Chess will never be solved, here's why

Sort:
DiogenesDue

Those articles reinforce my point.  A single Chess position should take more CPU power to evaluate than a single Go position.  Chess engines still use deep searches and brute force calculation alongside machine learning, AlphaGo uses purely machine learning (though they did "cheat" and use human play to seed the process, unlike AlphaZero's machine learning...which ultimately will make AlphaGo's learned valuations imperfect in the end), with heuristics to decide on win probabilities, and the heuristics used are baked-in every time AlphaGo plays and learns...i.e. almost all the processing power would be already front-loaded and done before a new position is evaluated.  The only evaluation that takes place for AlphaGo in a new position is "what does this position look like related to already evaluated positions, and what does the value network say is the best win probablility?"

The whole point of machine learning is that the previous AI work is subsumed into the valuation so that the next position *doesn't* require brute force calculation.  All that AlphaGo calculates is "what worked best the last time a position like this came up?".  It's like training a dog to do tricks, but the AI can remember a gazillion steps for its tricks and performs those steps perfectly every single time.

Machine learning for Chess works to a point, but as Stockfish has proven out, a combination of brute force calculation and machine learning probability valuations is stronger that machine learning alone.  Which is inherently obvious if you ponder it for a minute or two.

If Chess has 400 possibilities after 2 moves, and Go has 130,000 possibilities after 2 moves, then if each single Go position took more CPU power than each single Chess position, AlphaGo would be running more than 325 times slower than AlphaZero on a given position using the same DeepMind hardware.  I'm pretty sure that is not the case...but feel free to prove me wrong on that.

Ergo, the CPU usage for each individual Chess position > the CPU usage for each individual Go position.

MEGACHE3SE
btickler wrote:

Those articles reinforce my point.  A single Chess position should take more CPU power to evaluate than a single Go position.  Chess engines still use deep searches and brute force calculation alongside machine learning, AlphaGo uses purely machine learning (though they did "cheat" and use human play to seed the process, unlike AlphaZero's machine learning...which ultimately will make AlphaGo's learned valuations imperfect in the end), with heuristics to decide on win probabilities, and the heuristics used are baked-in every time AlphaGo plays and learns...i.e. almost all the processing power would be already front-loaded and done before a new position is evaluated.  The only evaluation that takes place for AlphaGo in a new position is "what does this position look like related to already evaluated positions, and what does the value network say is the best win probablility?"

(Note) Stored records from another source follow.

/-- The X class (R204 to R217). -/
def decX (op : Nat) (g m : BitVec 4) (x : Option Word) (r : BitVec 48) : Dec Instr :=
  let f := FXC.unpack r
  match op with
  | 0x01 => do
      let ring ← flagOf m
      zero f.ops
      let z ← eszOf f.esz
      let d ← xdstOf x ring f.a
      let b ← selOf x f.b
      let c ← selOf x f.c
      return .xcopy g z f.ch f.pace d b c x
  | 0x02 => do
      let ring ← flagOf m
      let z ← eszOf f.esz
      let d ← xdstOf x ring f.a
      let b ← selOf x f.b
      let vi ← regOf f.c
      return .xgather g z f.ch f.pace d b vi f.ops
  | 0x03 => do
      need (m == 0) .mod
      let z ← eszOf f.esz
      let a ← selOf x f.a
      let b ← selOf x f.b
      let vi ← regOf f.c
      return .xscatter g z f.ch f.pace a b vi f.ops
  | 0x04 => do
      need (m == 0) .mod
      let z ← eszOf f.esz
      let a ← selOf x f.a
      let b ← selOf x f.b
      let c ← selOf x f.c
      return .xacc g f.ops z f.ch f.pace a b c
  | 0x05 => do
      need (m == 0) .mod
      zero f.pace
      let z ← eszOf f.esz
      let a ← selOf x f.a
      let b ← selOf x f.b
      let c ← selOf x f.c
      return .xfetch g f.ops z f.ch a b c
  | 0x06 => do
      need (m == 0) .mod
      zero f.pace
      zero f.ops
      let z ← eszOf f.esz
      let a ← selOf x f.a
      let b ← selOf x f.b
      let c ← selOf x f.c
      let v ← get x .extMissing
      return .xcas g z f.ch a b c v
  | 0x07 => do
      need (m == 0) .mod
      zero f.ops
      let z ← eszOf f.esz
      let a ← selOf x f.a
      let b ← selOf x f.b
      let c ← selOf x f.c
      return .xfill g z f.ch f.pace a b c
  | 0x08 => do
      let ring ← flagOf m
      zero f.ops
      let z ← eszOf f.esz
      let d ← xdstOf x ring f.a
      let b ← selOf x f.b
      let c ← selOf x f.c
      return .xexpand g z f.ch f.pace d b c
  | 0x09 => do
      need (m == 0) .mod
      zero f.pace
      need (f.esz == 3) (.ill .command)
      let a ← selOf x f.a
      let b ← selOf x f.b
      zero f.c
      return .xsignal g f.ops f.ch a b
  | 0x0A => do
      need (m == 0) .mod
      zero f.pace
      zero f.ops
      let z ← eszOf f.esz
      zero f.a
      let b ← selOf x f.b
      zero f.c
      return .xorder g z f.ch b
  | 0x0B => do
      need (m == 0) .mod
      zero f.pace
      zero f.ops
      zero f.esz
      let a ← selOf x f.a
      let b ← selOf x f.b
      zero f.c
      return .kvalloc g f.ch a b
  | 0x0C => do
      need (m == 0) .mod
      zero f.pace
      zero f.ops
      zero f.esz
      let a ← selOf x f.a
      zero f.b
      zero f.c
      return .kvfree g f.ch a
  | 0x0D => do
      need (m == 0) .mod
      zero f.pace
      zero f.ops
      zero f.esz
      let a ← selOf x f.a
      let b ← selOf x f.b
      zero f.c
      return .kvshare g f.ch a b
  | 0x0E => do
      need (m == 0 || m == 2) .mod
      zero f.pace
      zero f.ops
      zero f.esz
      let a ← selOf x f.a
      let b ← selOf x f.b
      let c ← selOf x f.c
      return .kvappend g (bit m 1) f.ch a b c
  | 0x0F => do
      need (m == 0 || m == 4) .mod
      zero f.pace
      zero f.ops
      zero f.esz
      let a ← selOf x f.a
      let b ← selOf x f.b
      zero f.c
      return .kvcommit g (bit m 2) f.ch a b
  | 0x10 => do
      let ring ← flagOf m
      zero f.ops
      zero f.esz
      let d ← xdstOf x ring f.a
      let b ← selOf x f.b
      let c ← selOf x f.c
      return .kvget g f.ch f.pace d b c
  | 0x11 => do
      need (m == 0) .mod
      zero f.pace
      zero f.ops
      zero f.esz
      let a ← selOf x f.a
      let b ← selOf x f.b
      let c ← selOf x f.c
      return .kvsum g f.ch a b c
  | 0x12 => do
      need (m.toNat < 4) .mod
      zero f.pace
      let z ← eszOf f.esz
      let a ← selOf x f.a
      let b ← selOf x f.b
      let c ← selOf x f.c
      let v ← get x .extMissing
      return .xcoll g f.ops (m.extractLsb' 0 2) z f.ch a b c v
  | _ => .error .opcode

/-- The fields of a slot syllable, by its class and opcode, before the checks of `Instr.check`. -/
def decFields (sl : Slot) (y : Syl) (x : Option Word) : Dec Instr :=
  if y.op == 0 then
    if y.g == 0 && y.mod == 0 && y.rest == 0 then .ok .nop else .error .unused
  else
    match sl.cls with
    | .s =>
        if y.op.toNat < 0x20 then decS y.op.toNat y.g y.mod x y.rest
        else if y.op.toNat < 0x30 then decS1 y.op.toNat y.g y.mod x y.rest
        else decS0 y.op.toNat y.g y.mod x y.rest
    | .v => decV y.op.toNat y.g y.mod x y.rest
    | .m => decM y.op.toNat y.g y.mod x y.rest
    | .t => decT y.op.toNat y.g y.mod x y.rest
    | .x => decX y.op.toNat y.g y.mod x y.rest

/-- The checks of a decoded instruction: its slot (R103), its extension (R98) and its operands. -/
def decChecks (sl : Slot) (x : Option Word) (i : Instr) : Dec Instr := do
  need (i.slotOk sl) .slot
  need (x == i.ext? || i.exts != []) .extNotTaken
  match i.check with
  | some e => .error (.ill e)
  | none => .ok i

/-- THE DECODER of one slot syllable `w` in slot `sl`, followed in memory by `next` (R96 to R103).
The answer says whether `next` is its extension. -/
def decodeSlot (sl : Slot) (w next : Word) : Dec Instr := do
  let y := Syl.unpack w
  need (y.h == 0) .headerInSlot
  let x := if y.xt == 1 then some next else none
  let i ← decFields sl y x
  decChecks sl x i

/-- Whether a slot syllable is followed by an extension (R93). -/
def hasExt (w : Word) : Bool := w.extractLsb' 62 1 == 1

/-! ## Headers (R94, R95) -/

/-- The source of the broadcast port (R94). -/
inductive Bps
  | none
  | reg (n : BitVec 6)
  | imm (v : BitVec 16)
  | f32 (v : BitVec 16)
  deriving DecidableEq, Repr

/-- A header syllable (R94). `skew` is 1 to 16. -/
structure Header where
  present : BitVec 8
  rep     : BitVec 8
  bps     : Bps
  sp      : Bool
  vj      : Bool
  pin     : Bool
  skew    : Nat
  deriving DecidableEq, Repr

/-- Whether the header names the slot as present (R94). -/
def Header.has (h : Header) (s : Slot) : Bool := bit h.present (7 - s.num)

/-- Whether a syllable is a header (R94). -/
def isHeader (w : Word) : Bool := bit w 63

/-- The broadcast source of a header, with the agreement of R95. -/
def bpsOf (w : Word) : Dec Bps :=
  let breg : BitVec 6 := w.extractLsb' 39 6
  let bimm : BitVec 16 := w.extractLsb' 23 16
  match (w.extractLsb' 45 2).toNat with
  | 0 => if breg == 0 && bimm == 0 then .ok .none else .error .header
  | 1 => if bimm == 0 then .ok (.reg breg) else .error .header
  | 2 => if breg == 0 then .ok (.imm bimm) else .error .header
  | _ => if breg == 0 then .ok (.f32 bimm) else .error .header

/-- Decode a header (R94, R95). -/
def decodeHeader (w : Word) : Dec Header := do
  need (isHeader w) .headerExpected
  need (w.extractLsb' 0 16 == 0) .header
  let b ← bpsOf w
  let k := (w.extractLsb' 16 4).toNat
  return { present := w.extractLsb' 55 8, rep := w.extractLsb' 47 8, bps := b
           sp := bit w 22, vj := bit w 21, pin := bit w 20, skew := if k == 0 then 16 else k }

/-! ## The bits of one instruction alone (log 11) -/

/-- The `n`-th 64-bit word of a bundle given as one number, its first word lowest. -/
def wordAt (w n : Nat) : Word := BitVec.ofNat 64 (w / 2 ^ (64 * n))

/-- The slot of a header that names exactly one slot. -/
def Header.only (h : Header) : Option Slot :=
  match Slot.all.filter h.has with
  | [s] => some s
  | _ => none

/-- The instruction the decoder reads from a bundle of one present slot, numbered with bit 0 the
least significant bit of its header (log 11). -/
def decodeTableWord (nbits w : Nat) : Option Instr :=
  let w := w % 2 ^ nbits
  match decodeHeader (wordAt w 0) with
  | .error _ => none
  | .ok h =>
      match h.only with
      | none => none
      | some s =>
          match decodeSlot s (wordAt w 1) (wordAt w 2) with
          | .error _ => none
          | .ok i => if i.srcs.contains .bc && h.bps == .none then none else some i

/-! ## The encoder -/

/-- The code of a selector (R98). -/
def Sel.code : Sel → BitVec 8
  | .reg n => 0#2 ++ n
  | .latch n => 4#4 ++ n
  | .bc => 0x4C
  | .ext _ => 0x7F
  | .imm n => 1#1 ++ n

/-- A register field. -/
def rcode (r : BitVec 6) : BitVec 8 := 0#2 ++ r
/-- A predicate, ring or channel in an 8-bit field. -/
def pcode (p : BitVec 4) : BitVec 8 := 0#4 ++ p
/-- A pair in an 8-bit field. -/
def pairCode (p : BitVec 3) : BitVec 8 := 0#4 ++ p ++ 0#1
/-- A tile in an 8-bit field. -/
def tcode (t : BitVec 3) : BitVec 8 := 0#5 ++ t
/-- A destination whose result enters a latch. -/
def VDst.code (d : VDst) : BitVec 8 := ofBit d.ws ++ 0#1 ++ d.r
/-- The offset field of FM. -/
def Off.code : Off → BitVec 20
  | .short o => o
  | .ext _ => 0
/-- The offset field of VLDX and VSTX. -/
def OffX.code : OffX → BitVec 14
  | .short o => o
  | .ext _ => 0
/-- The destination field of a command that may name a ring. -/
def XDst.code : XDst → BitVec 8
  | .addr a => a.code
  | .ring n => pcode n
/-- MOD<0> RING (R204). -/
def XDst.modBit : XDst → BitVec 4
  | .addr _ => 0
  | .ring _ => 1
/-- A two-valued MOD. -/
def mod1 (b : Bool) : BitVec 4 := if b then 1 else 0
/-- The V-class AUX of R151: HI, STYPE, NC, NP or W, S, RC. -/
def vaux (hi : Bool) (u : BitVec 4) (nc np s : Bool) (rc : BitVec 3) : BitVec 16 :=
  0#3 ++ ofBit hi ++ u ++ 0#2 ++ ofBit nc ++ ofBit np ++ ofBit s ++ rc
/-- The M-class AUX of R178: NS, RC, DIR or TY, NUM. -/
def maux (ns : Bool) (rc : BitVec 3) (dir : Bool) (n : BitVec 4) : BitVec 16 :=
  0#7 ++ ofBit ns ++ rc ++ ofBit dir ++ n
/-- The AUX of a rent form: the grantee or the spread, two option bits, the pair (R218). -/
def raux (hi : BitVec 10) (b5 b4 : Bool) (p : BitVec 3) : BitVec 16 :=
  hi ++ ofBit b5 ++ ofBit b4 ++ p ++ 0#1
/-- The number of an MMA operand. -/
def MOp.num : MOp → BitVec 4
  | .ring n => n
  | .tile n => n
/-- The tile flag of an MMA operand. -/
def MOp.isTile : MOp → Bool
  | .ring _ => false
  | .tile _ => true
/-- The operands of MMA and MMAG. -/
def encFMX (acc : BitVec 4) (a b : MOp) (m8 n16 : BitVec 8) (k16 : BitVec 12) (pa pb z gang : Bool) :
    BitVec 48 :=
  FMX.pack { acc, a := a.num, b := b.num, m8, n16, k16
             flags := 0#2 ++ ofBit gang ++ ofBit b.isTile ++ ofBit a.isTile ++ ofBit z ++ ofBit pb
               ++ ofBit pa }
/-- A 2-bit element size as ESZ. -/
def zcode (z : BitVec 2) : BitVec 3 := 0#1 ++ z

The whole point of machine learning is that the previous AI work is subsumed into the valuation so that the next position *doesn't* require brute force calculation.  All that AlphaGo calculates is "what worked best the last time a position like this came up?".  It's like training a dog to do tricks, but the AI can remember a gazillion steps for its tricks and performs those steps perfectly every single time.

Machine learning for Chess works to a point, but as Stockfish has proven out, a combination of brute force calculation and machine learning probability valuations is stronger that machine learning alone.  Which is inherently obvious if you ponder it for a minute or two.

If Chess has 400 possibilities after 2 moves, and Go has 130,000 possibilities after 2 moves, then if each single Go position took more CPU power than each single Chess position, AlphaGo would be running more than 325 times slower than AlphaZero on a given position using the same DeepMind hardware.  I'm pretty sure that is not the case...but feel free to prove me wrong on that.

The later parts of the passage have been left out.